- [THE INPUT]
##########

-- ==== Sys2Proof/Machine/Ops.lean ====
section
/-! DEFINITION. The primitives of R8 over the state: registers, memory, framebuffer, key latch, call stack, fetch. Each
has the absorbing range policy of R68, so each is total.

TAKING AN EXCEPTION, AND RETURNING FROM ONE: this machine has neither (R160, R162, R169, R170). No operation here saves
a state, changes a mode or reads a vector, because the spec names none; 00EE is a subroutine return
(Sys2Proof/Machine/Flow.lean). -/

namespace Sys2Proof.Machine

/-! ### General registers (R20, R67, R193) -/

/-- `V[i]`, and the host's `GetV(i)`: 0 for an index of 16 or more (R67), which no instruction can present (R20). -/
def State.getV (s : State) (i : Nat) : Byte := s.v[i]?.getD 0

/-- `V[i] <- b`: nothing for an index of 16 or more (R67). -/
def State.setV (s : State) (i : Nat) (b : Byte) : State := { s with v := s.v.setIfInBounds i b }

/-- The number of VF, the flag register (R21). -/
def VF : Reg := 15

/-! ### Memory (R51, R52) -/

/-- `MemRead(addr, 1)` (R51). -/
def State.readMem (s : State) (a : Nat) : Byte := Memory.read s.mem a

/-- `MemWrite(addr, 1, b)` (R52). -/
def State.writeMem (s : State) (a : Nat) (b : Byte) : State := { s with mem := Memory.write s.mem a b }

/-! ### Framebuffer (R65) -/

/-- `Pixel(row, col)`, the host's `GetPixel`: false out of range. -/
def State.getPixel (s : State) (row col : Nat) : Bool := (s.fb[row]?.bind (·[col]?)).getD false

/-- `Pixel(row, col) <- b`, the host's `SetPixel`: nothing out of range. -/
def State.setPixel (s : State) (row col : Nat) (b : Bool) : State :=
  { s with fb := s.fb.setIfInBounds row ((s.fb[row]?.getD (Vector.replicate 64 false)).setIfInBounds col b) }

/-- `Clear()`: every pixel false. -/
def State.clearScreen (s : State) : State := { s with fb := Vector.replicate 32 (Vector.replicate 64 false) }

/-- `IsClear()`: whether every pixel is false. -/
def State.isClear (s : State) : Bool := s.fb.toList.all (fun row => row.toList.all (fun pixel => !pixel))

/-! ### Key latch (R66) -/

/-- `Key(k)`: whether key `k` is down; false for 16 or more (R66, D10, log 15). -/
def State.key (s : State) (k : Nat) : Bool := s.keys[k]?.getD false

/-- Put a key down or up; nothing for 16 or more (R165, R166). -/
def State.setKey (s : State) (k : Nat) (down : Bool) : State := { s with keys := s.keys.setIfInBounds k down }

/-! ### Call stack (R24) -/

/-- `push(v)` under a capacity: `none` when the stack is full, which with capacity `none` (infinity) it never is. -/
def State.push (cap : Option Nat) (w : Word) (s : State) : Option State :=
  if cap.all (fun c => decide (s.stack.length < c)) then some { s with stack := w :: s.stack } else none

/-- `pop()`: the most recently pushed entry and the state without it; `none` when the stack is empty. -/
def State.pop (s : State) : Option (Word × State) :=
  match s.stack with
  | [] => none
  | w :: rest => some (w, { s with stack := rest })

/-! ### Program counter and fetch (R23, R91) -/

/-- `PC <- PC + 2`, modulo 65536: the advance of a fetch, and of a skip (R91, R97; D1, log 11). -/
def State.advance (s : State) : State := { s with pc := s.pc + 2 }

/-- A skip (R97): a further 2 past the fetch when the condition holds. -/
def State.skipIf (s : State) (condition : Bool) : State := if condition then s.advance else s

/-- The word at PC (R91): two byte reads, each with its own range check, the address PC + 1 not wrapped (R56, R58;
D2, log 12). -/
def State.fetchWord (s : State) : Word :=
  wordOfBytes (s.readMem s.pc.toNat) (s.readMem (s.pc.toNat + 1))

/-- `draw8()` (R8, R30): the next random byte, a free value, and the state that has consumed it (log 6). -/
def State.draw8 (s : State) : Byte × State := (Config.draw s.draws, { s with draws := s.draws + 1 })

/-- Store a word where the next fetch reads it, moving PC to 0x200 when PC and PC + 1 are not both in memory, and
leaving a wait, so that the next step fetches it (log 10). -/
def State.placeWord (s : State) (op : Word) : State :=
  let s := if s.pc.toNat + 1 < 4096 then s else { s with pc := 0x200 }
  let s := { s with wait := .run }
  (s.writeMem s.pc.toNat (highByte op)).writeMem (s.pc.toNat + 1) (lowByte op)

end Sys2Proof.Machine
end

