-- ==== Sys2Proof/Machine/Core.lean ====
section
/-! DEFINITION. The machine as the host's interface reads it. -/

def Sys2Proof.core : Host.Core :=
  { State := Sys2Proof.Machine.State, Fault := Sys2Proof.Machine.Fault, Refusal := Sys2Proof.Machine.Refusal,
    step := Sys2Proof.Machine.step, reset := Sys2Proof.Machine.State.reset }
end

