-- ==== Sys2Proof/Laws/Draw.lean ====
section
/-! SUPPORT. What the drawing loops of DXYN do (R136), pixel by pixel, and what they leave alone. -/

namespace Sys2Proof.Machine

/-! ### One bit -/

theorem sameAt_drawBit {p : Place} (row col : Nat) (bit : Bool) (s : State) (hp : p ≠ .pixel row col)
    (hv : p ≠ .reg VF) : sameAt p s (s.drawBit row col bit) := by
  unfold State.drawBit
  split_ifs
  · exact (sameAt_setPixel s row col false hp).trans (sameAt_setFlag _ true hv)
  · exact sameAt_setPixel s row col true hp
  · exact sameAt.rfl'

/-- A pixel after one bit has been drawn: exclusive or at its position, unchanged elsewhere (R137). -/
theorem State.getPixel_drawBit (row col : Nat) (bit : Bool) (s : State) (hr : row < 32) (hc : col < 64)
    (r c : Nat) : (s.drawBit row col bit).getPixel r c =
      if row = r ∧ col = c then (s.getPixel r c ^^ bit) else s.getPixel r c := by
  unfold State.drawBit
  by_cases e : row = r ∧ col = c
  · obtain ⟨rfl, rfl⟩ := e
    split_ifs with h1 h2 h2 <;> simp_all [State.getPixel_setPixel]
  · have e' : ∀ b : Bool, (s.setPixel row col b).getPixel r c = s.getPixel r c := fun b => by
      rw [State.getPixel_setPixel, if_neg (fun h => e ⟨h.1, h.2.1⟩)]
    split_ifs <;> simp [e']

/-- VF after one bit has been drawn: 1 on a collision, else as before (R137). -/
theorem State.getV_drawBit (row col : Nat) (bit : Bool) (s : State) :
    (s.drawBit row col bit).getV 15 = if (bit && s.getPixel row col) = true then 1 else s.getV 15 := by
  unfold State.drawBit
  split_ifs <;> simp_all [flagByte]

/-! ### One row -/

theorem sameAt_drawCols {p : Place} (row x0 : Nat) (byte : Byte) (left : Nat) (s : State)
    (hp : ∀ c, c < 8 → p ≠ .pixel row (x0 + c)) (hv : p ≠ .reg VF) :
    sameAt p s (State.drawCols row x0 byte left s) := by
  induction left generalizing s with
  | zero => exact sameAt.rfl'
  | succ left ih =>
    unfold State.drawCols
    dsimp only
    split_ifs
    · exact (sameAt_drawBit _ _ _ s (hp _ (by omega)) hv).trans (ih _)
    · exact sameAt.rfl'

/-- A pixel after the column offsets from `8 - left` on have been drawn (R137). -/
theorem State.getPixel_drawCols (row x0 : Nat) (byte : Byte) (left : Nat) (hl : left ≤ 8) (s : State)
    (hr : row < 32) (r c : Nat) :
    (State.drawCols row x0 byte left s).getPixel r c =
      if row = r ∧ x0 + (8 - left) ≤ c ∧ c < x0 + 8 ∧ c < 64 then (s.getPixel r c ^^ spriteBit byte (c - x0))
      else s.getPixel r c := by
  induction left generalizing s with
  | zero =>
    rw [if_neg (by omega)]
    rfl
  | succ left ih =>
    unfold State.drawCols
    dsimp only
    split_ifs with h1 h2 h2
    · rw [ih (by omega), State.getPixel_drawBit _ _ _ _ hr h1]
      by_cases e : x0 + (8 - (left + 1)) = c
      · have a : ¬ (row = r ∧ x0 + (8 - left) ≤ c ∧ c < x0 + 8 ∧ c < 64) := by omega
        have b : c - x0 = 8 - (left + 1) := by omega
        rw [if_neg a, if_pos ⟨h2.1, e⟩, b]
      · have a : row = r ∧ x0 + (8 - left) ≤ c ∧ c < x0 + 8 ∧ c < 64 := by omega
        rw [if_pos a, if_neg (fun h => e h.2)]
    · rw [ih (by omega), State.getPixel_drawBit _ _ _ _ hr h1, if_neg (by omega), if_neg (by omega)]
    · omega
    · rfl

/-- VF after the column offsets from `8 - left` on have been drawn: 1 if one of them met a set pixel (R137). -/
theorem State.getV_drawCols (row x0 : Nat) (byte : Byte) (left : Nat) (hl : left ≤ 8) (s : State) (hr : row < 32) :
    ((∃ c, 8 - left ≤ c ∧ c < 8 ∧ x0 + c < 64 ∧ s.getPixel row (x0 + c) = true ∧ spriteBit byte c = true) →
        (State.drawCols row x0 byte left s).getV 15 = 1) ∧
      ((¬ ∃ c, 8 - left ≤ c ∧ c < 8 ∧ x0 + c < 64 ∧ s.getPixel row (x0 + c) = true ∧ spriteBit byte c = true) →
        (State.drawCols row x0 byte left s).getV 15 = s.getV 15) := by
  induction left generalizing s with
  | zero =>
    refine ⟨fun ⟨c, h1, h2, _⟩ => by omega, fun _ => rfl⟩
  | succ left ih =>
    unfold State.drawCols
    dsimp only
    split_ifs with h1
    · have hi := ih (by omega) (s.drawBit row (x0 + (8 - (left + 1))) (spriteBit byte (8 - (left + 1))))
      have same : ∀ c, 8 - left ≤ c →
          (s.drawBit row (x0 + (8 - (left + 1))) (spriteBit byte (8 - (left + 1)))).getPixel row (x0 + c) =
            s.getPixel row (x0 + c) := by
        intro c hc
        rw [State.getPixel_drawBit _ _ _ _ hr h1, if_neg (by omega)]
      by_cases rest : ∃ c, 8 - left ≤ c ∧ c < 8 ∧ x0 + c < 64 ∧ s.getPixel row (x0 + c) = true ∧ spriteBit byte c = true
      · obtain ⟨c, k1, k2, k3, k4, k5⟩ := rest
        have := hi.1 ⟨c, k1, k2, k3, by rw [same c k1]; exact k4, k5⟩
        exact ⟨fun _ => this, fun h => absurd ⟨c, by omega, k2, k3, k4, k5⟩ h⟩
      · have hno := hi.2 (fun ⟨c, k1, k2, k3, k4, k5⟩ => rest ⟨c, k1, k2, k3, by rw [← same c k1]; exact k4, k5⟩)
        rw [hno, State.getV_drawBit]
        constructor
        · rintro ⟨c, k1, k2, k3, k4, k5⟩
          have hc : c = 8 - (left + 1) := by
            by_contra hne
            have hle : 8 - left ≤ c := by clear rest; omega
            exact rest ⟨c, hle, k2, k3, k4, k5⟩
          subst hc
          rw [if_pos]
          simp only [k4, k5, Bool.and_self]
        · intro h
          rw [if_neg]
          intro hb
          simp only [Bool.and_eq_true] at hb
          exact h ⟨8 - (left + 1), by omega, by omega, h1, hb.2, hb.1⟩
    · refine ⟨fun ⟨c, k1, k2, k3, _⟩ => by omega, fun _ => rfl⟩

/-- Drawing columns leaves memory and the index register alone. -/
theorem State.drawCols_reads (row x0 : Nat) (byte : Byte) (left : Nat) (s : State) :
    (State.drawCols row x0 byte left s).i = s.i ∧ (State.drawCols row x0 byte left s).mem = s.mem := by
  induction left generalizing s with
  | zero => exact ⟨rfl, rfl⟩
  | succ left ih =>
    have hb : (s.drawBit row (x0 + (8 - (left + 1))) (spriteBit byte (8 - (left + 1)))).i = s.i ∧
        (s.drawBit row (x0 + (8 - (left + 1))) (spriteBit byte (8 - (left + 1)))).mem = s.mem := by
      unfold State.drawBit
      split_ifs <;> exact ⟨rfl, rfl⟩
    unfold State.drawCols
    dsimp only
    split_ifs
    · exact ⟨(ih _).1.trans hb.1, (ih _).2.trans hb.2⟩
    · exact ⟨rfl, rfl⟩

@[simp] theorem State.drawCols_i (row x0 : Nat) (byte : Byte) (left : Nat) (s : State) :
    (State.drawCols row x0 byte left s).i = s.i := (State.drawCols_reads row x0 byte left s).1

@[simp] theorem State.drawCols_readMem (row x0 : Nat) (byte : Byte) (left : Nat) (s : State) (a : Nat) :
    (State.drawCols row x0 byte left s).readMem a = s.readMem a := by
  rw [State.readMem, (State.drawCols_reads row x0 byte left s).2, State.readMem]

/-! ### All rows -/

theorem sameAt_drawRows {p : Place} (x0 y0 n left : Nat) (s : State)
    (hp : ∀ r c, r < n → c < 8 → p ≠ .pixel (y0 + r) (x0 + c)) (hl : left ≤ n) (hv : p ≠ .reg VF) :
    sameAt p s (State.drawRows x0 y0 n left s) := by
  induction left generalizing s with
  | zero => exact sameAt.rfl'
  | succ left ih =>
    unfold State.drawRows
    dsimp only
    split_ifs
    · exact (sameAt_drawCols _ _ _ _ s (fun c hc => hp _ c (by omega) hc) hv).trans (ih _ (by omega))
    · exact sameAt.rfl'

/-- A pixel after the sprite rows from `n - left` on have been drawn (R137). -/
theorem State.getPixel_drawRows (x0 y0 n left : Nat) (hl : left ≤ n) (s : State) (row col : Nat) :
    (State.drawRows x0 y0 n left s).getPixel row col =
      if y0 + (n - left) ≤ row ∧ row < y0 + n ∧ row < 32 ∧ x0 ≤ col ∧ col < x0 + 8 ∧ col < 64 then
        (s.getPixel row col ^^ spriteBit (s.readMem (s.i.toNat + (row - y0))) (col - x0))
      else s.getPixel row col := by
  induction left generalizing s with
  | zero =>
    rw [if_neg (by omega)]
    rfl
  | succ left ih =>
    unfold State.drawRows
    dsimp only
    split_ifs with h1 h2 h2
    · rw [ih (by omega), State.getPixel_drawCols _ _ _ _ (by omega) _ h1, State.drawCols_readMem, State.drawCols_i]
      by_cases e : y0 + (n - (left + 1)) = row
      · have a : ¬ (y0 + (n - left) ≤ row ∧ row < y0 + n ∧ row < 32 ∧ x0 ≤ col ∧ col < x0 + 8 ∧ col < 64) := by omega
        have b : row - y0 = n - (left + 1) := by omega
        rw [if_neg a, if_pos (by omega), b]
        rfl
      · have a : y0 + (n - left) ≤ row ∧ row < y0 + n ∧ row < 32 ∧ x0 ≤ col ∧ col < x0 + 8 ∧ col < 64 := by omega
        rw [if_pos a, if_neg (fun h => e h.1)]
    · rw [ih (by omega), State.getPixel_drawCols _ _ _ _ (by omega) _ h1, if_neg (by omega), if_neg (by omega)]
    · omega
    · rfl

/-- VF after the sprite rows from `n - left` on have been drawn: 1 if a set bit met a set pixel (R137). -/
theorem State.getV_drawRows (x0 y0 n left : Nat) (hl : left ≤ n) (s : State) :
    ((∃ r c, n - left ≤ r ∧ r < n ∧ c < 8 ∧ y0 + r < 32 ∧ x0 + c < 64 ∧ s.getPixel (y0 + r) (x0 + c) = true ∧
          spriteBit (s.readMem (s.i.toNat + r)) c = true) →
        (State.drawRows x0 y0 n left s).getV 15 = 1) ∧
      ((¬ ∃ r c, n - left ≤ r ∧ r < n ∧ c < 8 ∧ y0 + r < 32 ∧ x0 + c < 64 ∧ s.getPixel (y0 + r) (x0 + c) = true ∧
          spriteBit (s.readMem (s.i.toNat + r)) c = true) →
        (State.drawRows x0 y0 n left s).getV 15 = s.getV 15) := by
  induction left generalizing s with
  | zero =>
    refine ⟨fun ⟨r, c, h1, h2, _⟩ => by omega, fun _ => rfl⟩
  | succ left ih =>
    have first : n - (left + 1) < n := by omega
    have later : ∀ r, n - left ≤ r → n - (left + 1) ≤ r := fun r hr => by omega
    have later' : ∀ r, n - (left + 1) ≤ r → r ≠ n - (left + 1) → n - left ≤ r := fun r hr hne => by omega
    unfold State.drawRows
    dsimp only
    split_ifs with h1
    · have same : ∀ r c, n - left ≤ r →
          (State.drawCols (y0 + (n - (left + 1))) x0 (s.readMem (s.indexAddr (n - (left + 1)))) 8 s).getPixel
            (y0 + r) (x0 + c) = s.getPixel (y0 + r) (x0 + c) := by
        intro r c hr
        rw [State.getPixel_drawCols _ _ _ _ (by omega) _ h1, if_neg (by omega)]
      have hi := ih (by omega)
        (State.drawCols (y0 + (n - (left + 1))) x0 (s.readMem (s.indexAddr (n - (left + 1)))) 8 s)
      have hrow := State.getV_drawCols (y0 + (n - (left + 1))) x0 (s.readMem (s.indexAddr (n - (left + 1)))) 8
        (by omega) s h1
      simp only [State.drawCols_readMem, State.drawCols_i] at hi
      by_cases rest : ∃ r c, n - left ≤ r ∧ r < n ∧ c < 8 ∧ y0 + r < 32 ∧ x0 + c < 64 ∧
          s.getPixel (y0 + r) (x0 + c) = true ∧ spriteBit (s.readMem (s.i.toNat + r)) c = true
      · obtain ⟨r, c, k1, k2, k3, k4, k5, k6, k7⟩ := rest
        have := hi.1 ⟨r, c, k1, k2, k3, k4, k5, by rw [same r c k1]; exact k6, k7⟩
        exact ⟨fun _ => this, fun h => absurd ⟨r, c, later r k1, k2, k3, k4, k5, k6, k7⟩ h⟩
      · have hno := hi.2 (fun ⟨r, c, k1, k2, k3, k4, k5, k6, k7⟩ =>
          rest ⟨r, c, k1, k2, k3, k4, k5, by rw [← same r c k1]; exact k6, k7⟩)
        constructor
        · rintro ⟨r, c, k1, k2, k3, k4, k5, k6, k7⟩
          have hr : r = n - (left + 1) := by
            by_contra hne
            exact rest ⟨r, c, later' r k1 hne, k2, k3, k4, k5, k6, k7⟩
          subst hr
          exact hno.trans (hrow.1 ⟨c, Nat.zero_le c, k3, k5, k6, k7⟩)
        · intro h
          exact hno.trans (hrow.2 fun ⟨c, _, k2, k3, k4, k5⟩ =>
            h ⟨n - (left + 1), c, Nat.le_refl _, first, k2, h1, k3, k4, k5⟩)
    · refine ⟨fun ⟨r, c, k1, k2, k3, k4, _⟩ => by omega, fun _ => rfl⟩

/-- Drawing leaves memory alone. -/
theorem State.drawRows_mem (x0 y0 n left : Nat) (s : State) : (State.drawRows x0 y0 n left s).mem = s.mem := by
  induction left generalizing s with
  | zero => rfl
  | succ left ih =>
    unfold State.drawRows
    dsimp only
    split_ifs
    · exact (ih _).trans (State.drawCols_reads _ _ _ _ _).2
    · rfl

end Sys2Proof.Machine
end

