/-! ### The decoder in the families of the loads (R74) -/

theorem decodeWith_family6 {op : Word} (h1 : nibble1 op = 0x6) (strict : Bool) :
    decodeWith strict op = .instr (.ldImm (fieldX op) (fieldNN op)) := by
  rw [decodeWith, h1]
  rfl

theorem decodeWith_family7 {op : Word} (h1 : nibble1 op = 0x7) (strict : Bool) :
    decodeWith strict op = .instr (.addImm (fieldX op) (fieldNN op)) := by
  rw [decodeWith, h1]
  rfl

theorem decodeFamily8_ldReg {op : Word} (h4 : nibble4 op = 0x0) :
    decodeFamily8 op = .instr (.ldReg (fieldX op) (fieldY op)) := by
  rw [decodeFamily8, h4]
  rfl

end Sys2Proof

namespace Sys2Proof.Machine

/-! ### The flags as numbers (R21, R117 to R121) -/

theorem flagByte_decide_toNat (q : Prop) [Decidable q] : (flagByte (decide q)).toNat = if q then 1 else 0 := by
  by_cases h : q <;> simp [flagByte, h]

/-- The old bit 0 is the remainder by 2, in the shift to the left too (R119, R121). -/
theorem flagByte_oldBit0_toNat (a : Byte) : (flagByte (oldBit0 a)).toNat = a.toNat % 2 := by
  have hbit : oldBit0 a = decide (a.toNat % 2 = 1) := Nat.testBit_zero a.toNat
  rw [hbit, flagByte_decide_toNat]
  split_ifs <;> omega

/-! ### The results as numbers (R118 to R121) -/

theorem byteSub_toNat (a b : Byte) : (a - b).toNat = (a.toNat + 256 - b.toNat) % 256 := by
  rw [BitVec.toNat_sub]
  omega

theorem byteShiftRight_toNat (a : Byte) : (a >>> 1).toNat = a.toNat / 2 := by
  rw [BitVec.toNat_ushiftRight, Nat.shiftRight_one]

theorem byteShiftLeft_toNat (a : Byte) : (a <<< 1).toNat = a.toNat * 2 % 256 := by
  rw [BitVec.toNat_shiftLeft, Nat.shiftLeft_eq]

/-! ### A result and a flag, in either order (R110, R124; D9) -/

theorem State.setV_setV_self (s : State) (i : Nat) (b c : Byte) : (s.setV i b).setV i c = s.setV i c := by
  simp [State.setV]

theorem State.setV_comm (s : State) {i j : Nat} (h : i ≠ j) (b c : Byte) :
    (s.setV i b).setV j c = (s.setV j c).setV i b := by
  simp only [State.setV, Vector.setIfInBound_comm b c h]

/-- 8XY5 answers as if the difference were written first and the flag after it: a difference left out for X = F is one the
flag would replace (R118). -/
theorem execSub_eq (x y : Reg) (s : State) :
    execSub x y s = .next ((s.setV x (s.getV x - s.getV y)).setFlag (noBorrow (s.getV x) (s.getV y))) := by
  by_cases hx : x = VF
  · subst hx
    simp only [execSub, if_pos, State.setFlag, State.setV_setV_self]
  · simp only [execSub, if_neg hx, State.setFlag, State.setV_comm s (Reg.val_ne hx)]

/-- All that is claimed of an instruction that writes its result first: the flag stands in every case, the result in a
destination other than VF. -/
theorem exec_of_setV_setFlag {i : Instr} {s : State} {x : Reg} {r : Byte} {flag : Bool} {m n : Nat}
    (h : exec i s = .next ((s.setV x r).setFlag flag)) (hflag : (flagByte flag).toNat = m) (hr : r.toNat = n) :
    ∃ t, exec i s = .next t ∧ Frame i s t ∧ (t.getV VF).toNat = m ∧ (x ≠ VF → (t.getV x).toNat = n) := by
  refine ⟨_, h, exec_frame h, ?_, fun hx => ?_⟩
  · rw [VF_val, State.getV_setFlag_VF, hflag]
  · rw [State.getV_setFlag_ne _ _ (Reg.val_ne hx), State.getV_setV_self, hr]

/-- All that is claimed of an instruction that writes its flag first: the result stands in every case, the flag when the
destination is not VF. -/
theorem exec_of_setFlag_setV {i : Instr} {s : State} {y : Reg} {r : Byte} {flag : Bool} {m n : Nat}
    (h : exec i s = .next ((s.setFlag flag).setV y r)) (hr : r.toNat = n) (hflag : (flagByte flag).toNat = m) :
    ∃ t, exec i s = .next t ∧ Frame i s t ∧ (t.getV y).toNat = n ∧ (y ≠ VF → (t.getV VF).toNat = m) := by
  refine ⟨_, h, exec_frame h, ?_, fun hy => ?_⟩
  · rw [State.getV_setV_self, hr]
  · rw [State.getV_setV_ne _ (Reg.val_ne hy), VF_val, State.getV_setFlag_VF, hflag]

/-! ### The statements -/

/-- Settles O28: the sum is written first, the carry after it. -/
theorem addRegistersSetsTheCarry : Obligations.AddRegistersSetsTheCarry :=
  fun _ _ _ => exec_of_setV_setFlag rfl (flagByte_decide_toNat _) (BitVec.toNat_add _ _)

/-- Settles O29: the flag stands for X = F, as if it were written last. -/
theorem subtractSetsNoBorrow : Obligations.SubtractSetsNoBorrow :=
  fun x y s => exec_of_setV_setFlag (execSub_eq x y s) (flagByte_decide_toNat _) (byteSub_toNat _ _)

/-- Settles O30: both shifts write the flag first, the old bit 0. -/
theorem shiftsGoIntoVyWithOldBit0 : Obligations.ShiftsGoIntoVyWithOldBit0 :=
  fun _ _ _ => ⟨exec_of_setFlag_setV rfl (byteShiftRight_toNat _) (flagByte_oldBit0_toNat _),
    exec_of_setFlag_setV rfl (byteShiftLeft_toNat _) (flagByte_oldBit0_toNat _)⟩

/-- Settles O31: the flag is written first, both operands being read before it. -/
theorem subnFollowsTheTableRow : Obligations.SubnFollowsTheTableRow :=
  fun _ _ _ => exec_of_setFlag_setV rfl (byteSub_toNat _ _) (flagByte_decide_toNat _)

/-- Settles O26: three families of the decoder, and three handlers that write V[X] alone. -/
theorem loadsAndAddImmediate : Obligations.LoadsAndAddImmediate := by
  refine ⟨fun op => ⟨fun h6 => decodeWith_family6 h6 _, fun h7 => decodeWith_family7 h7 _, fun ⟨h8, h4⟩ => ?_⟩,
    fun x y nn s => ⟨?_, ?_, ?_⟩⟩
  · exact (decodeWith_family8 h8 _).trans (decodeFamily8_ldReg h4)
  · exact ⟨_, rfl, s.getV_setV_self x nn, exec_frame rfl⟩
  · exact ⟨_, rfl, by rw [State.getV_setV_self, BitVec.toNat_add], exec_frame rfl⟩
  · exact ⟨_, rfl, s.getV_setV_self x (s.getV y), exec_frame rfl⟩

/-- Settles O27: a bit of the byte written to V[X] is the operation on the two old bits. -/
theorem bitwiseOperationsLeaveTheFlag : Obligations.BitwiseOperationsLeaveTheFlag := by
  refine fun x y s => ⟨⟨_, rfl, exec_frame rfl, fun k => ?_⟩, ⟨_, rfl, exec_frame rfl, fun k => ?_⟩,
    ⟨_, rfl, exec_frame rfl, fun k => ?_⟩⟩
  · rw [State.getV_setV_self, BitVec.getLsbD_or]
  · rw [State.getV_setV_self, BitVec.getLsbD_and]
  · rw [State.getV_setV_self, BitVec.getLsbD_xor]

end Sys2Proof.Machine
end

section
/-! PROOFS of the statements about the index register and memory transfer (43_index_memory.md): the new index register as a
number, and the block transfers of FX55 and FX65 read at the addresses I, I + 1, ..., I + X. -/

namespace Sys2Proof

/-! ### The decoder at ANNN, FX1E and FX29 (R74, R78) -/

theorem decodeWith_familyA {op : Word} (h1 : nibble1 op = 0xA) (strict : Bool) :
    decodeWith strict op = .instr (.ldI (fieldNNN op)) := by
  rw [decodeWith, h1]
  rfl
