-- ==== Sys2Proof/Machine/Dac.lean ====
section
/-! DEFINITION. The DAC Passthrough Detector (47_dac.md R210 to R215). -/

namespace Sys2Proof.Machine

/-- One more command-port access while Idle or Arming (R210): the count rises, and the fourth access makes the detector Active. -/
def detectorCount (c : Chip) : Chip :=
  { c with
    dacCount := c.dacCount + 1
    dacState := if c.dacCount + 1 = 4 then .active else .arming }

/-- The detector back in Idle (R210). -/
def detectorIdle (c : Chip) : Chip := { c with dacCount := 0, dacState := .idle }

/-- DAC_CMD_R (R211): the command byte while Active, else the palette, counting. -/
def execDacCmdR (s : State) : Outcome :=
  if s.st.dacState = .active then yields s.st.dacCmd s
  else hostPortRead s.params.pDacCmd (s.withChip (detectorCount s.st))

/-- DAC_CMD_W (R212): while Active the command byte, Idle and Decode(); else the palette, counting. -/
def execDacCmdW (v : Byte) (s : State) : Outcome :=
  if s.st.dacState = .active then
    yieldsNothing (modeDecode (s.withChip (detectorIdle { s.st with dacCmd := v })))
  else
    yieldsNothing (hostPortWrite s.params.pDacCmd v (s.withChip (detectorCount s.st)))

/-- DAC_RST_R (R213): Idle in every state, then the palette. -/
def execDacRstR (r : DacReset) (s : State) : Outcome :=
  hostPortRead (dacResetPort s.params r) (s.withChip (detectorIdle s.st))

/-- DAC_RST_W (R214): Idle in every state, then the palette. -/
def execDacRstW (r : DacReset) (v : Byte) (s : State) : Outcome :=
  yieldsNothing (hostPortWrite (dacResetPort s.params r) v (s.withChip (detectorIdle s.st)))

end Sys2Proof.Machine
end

##########

- [PROMPT]
Exactly the lines from the one with "yieldsNothing (hostPortWrite (dacResetPort" through the final line of the entries are to be returned, both ends included.

- [THE ANSWER]
  yieldsNothing (hostPortWrite (dacResetPort s.params r) v (s.withChip (detectorIdle s.st)))

end Sys2Proof.Machine
end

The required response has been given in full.